▶ _Instructions for the task_
Your answer should be the lines from the start of the records through the line with "fpExp m (Spec.infinity true)", copied word for word.

▶ _Records provided_
/-- R15, in both modes: the results it lists as exact, the infinities and the NaN; under CR, ten to the power of an integer
as the power rounded once, and some values of the six functions nearest the exact ones; under FAITHFUL, a result at
most one place from that under CR. The logarithm of `+inf` is the model's reading (log 5), a result that R15 does not
state is a free value and no part of this but that the sine of `-0` is a zero (log 4), and how the functions are computed is
the model's (log 3). -/
def FunctionUnitValues : Prop :=
  (∀ m : FpMode,
    fpCos m 0 = f1 ∧ fpCos m 0x8000000000000000#64 = f1 ∧
    fpSin m 0 = 0 ∧ isZero (fpSin m 0x8000000000000000#64) = true ∧
    fpLog m f1 = 0 ∧ fpExp m 0 = f1 ∧ fpExp m 0x8000000000000000#64 = f1 ∧
    (∀ k ≤ 22, fpLog10 m (fofNat (10 ^ k)) = fofNat k ∧ fpPow10 m (fofNat k) = fofNat (10 ^ k)) ∧
    fpLog m 0 = Spec.infinity true ∧ fpLog10 m 0 = Spec.infinity true ∧
    fpLog m (Spec.infinity false) = Spec.infinity false ∧ fpLog10 m (Spec.infinity false) = Spec.infinity false ∧
    fpExp m (Spec.infinity true) = 0 ∧ fpPow10 m (Spec.infinity true) = 0 ∧
    fpExp m (Spec.infinity false) = Spec.infinity false ∧ fpPow10 m (Spec.infinity false) = Spec.infinity false ∧
    ∀ x : Word,
      (Spec.NotANumber x → fpCos m x = Spec.nan ∧ fpSin m x = Spec.nan ∧ fpLog m x = Spec.nan ∧ fpExp m x = Spec.nan ∧
        fpLog10 m x = Spec.nan ∧ fpPow10 m x = Spec.nan) ∧
      ((Spec.Finite x ∧ Spec.value x < 0) ∨ x = Spec.infinity true → fpLog m x = Spec.nan ∧ fpLog10 m x = Spec.nan) ∧
      (Spec.Finite x → 2000 ≤ Spec.value x →
        fpExp m x = Spec.infinity false ∧ fpPow10 m x = Spec.infinity false)) ∧
  (∀ k ≤ 400, Spec.Rounded ((10 : ℝ) ^ k) false (fpPow10 .cr (fofNat k)) ∧
    Spec.Rounded ((10 : ℝ) ^ (-(k : ℤ))) false (fpPow10 .cr (fneg (fofNat k)))) ∧
  fpCos .cr f1 = 0x3FE14A280FB5068C#64 ∧ fpSin .cr f1 = 0x3FEAED548F090CEE#64 ∧ fpLog .cr f2 = 0x3FE62E42FEFA39EF#64 ∧
  fpExp .cr f1 = 0x4005BF0A8B145769#64 ∧ fpLog10 .cr f2 = 0x3FD34413509F79FF#64 ∧
  fpPow10 .cr f0p5 = 0x40094C583ADA5B53#64 ∧
  ∀ f ∈ [fpCos, fpSin, fpLog, fpExp, fpLog10, fpPow10], ∀ x : Word, (fKey (f .faithful x) - fKey (f .cr x)).natAbs ≤ 1

/-- R11, R12 and R16 on the values of the words themselves (`Spec.value`): `+`, `-`, `*`, `/`, `sqrt` and the conversion of
integers round the exact result once, to nearest with ties to even and gradual underflow; a NaN operand and an operation
without a value give the canonical NaN; infinities, division by zero and the signs of zeros are those of IEEE 754;
negation flips bit 63, which of a NaN is the model's reading of R11 (log 19); `<` and `<=` compare values, and are false
for a NaN; the decimal constants are nearest the numbers they denote. The twiddle table (R67, R140) and the function unit
(R15) are those of `TwiddleTableValues` and `FunctionUnitValues`. -/
def Obligations.RoundingIsToNearestEven : Prop :=
  (∀ a d : Nat, 0 < d →
    let m := roundNearest a d
    let units := fun k => (fUnits (fPack false k) : Int)
    (m < infMag → ∀ k < infMag,
      |units m * d - a| ≤ |units k * d - a| ∧ (|units m * d - a| = |units k * d - a| → k ≠ m → m % 2 = 0)) ∧
    (m = infMag ↔ (2 ^ 54 - 1) * 2 ^ 2044 * d ≤ a)) ∧
  (∀ x y : Word,
    let sx := Spec.sign x
    let sy := Spec.sign y
    let vx := (Spec.value x : ℝ)
    let vy := (Spec.value y : ℝ)
    (isFinite x = true ↔ Spec.Finite x) ∧ (isNaN x = true ↔ Spec.NotANumber x) ∧ (isInf x = true ↔ Spec.Infinite x) ∧
    fneg x = x ^^^ 0x8000000000000000#64 ∧
    (Spec.Finite x → Spec.Finite y →
      Spec.Rounded (vx + vy) (sx && sy) (fadd x y) ∧ Spec.Rounded (vx - vy) (sx && !sy) (fsub x y) ∧
      Spec.Rounded (vx * vy) (sx != sy) (fmul x y) ∧ (vy ≠ 0 → Spec.Rounded (vx / vy) (sx != sy) (fdiv x y)) ∧
      (vy = 0 → fdiv x y = if vx = 0 then Spec.nan else Spec.infinity (sx != sy)) ∧
      (flt x y = true ↔ vx < vy) ∧ (fle x y = true ↔ vx ≤ vy)) ∧
    (Spec.Finite x → vx = 0 → fsqrt x = x) ∧ (Spec.Finite x → vx < 0 → fsqrt x = Spec.nan) ∧
    (Spec.Finite x → 0 < vx → Spec.Rounded √vx false (fsqrt x)) ∧
    (Spec.Infinite x → (fsqrt x = if sx then Spec.nan else x)) ∧ (Spec.NotANumber x → fsqrt x = Spec.nan) ∧
    (Spec.NotANumber x ∨ Spec.NotANumber y →
      fadd x y = Spec.nan ∧ fsub x y = Spec.nan ∧ fmul x y = Spec.nan ∧ fdiv x y = Spec.nan ∧
        flt x y = false ∧ fle x y = false) ∧
    (Spec.Infinite x → Spec.Finite y →
      fadd x y = x ∧ fadd y x = x ∧ fsub x y = x ∧ fsub y x = Spec.infinity (!sx) ∧
      (fmul x y = if vy = 0 then Spec.nan else Spec.infinity (sx != sy)) ∧
      (fmul y x = if vy = 0 then Spec.nan else Spec.infinity (sx != sy)) ∧
      fdiv x y = Spec.infinity (sx != sy) ∧ fdiv y x = Spec.zero (sx != sy) ∧
      flt x y = sx ∧ fle x y = sx ∧ flt y x = !sx ∧ fle y x = !sx) ∧
    (Spec.Infinite x → Spec.Infinite y →
      (fadd x y = if sx = sy then x else Spec.nan) ∧ (fsub x y = if sx = sy then Spec.nan else x) ∧
      fmul x y = Spec.infinity (sx != sy) ∧ fdiv x y = Spec.nan ∧ (flt x y = (sx && !sy)) ∧ (fle x y = (sx || !sy)))) ∧
  (∀ n : Nat, Spec.Rounded (n : ℝ) false (fofNat n)) ∧ (∀ i : Int, Spec.Rounded (i : ℝ) false (fofInt i)) ∧
  (∀ c ∈ decimalConstants, Spec.Rounded ((c.2.1 : ℝ) / (c.2.2 : ℝ)) false c.1) ∧
  fPi = 0x400921FB54442D18#64 ∧ Spec.value f2Pi = 2 * Spec.value fPi ∧ Spec.value f4Pi = 4 * Spec.value fPi ∧
  TwiddleTableValues ∧ FunctionUnitValues

/-- R13: MAX and MIN, with the canonical NaN for a NaN operand. -/
def Obligations.MaxAndMin : Prop :=
  ∀ a b : Word,
    (isNaN a = true ∨ isNaN b = true → fmax a b = 0x7FF8000000000000#64 ∧ fmin a b = 0x7FF8000000000000#64) ∧
    (isNaN a = false → isNaN b = false →
      (fmax a b = if flt a b then b else a) ∧ (fmin a b = if flt b a then b else a)) ∧
    (fabs a = a &&& 0x7FFFFFFFFFFFFFFF#64) ∧ (isFinite a = true ↔ isNaN a = false ∧ isInf a = false)

/-- R14: TRUNC, floor, CEIL and RHA of a finite value `x`, exactly; values are in units of 2^-1074, `u` of them to one. -/
def Obligations.ConversionsToInteger : Prop :=
  ∀ x : Word, isFinite x = true →
    let u := (2 ^ 1074 : Int)
    let v := fInt x
    (0 ≤ v → ftrunc x * u ≤ v ∧ v < (ftrunc x + 1) * u) ∧ (v ≤ 0 → v ≤ ftrunc x * u ∧ (ftrunc x - 1) * u < v) ∧
      (ffloor x * u ≤ v ∧ v < (ffloor x + 1) * u) ∧ (v ≤ fceil x * u ∧ (fceil x - 1) * u < v) ∧
      (0 ≤ v → 2 * (frha x * u) ≤ 2 * v + u ∧ 2 * v + u < 2 * ((frha x + 1) * u)) ∧
      (v ≤ 0 → 2 * v - u ≤ 2 * (frha x * u) ∧ 2 * ((frha x - 1) * u) < 2 * v - u)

▶ _Task output_
/-- R15, in both modes: the results it lists as exact, the infinities and the NaN; under CR, ten to the power of an integer
as the power rounded once, and some values of the six functions nearest the exact ones; under FAITHFUL, a result at
most one place from that under CR. The logarithm of `+inf` is the model's reading (log 5), a result that R15 does not
state is a free value and no part of this but that the sine of `-0` is a zero (log 4), and how the functions are computed is
the model's (log 3). -/
def FunctionUnitValues : Prop :=
  (∀ m : FpMode,
    fpCos m 0 = f1 ∧ fpCos m 0x8000000000000000#64 = f1 ∧
    fpSin m 0 = 0 ∧ isZero (fpSin m 0x8000000000000000#64) = true ∧
    fpLog m f1 = 0 ∧ fpExp m 0 = f1 ∧ fpExp m 0x8000000000000000#64 = f1 ∧
    (∀ k ≤ 22, fpLog10 m (fofNat (10 ^ k)) = fofNat k ∧ fpPow10 m (fofNat k) = fofNat (10 ^ k)) ∧
    fpLog m 0 = Spec.infinity true ∧ fpLog10 m 0 = Spec.infinity true ∧
    fpLog m (Spec.infinity false) = Spec.infinity false ∧ fpLog10 m (Spec.infinity false) = Spec.infinity false ∧
    fpExp m (Spec.infinity true) = 0 ∧ fpPow10 m (Spec.infinity true) = 0 ∧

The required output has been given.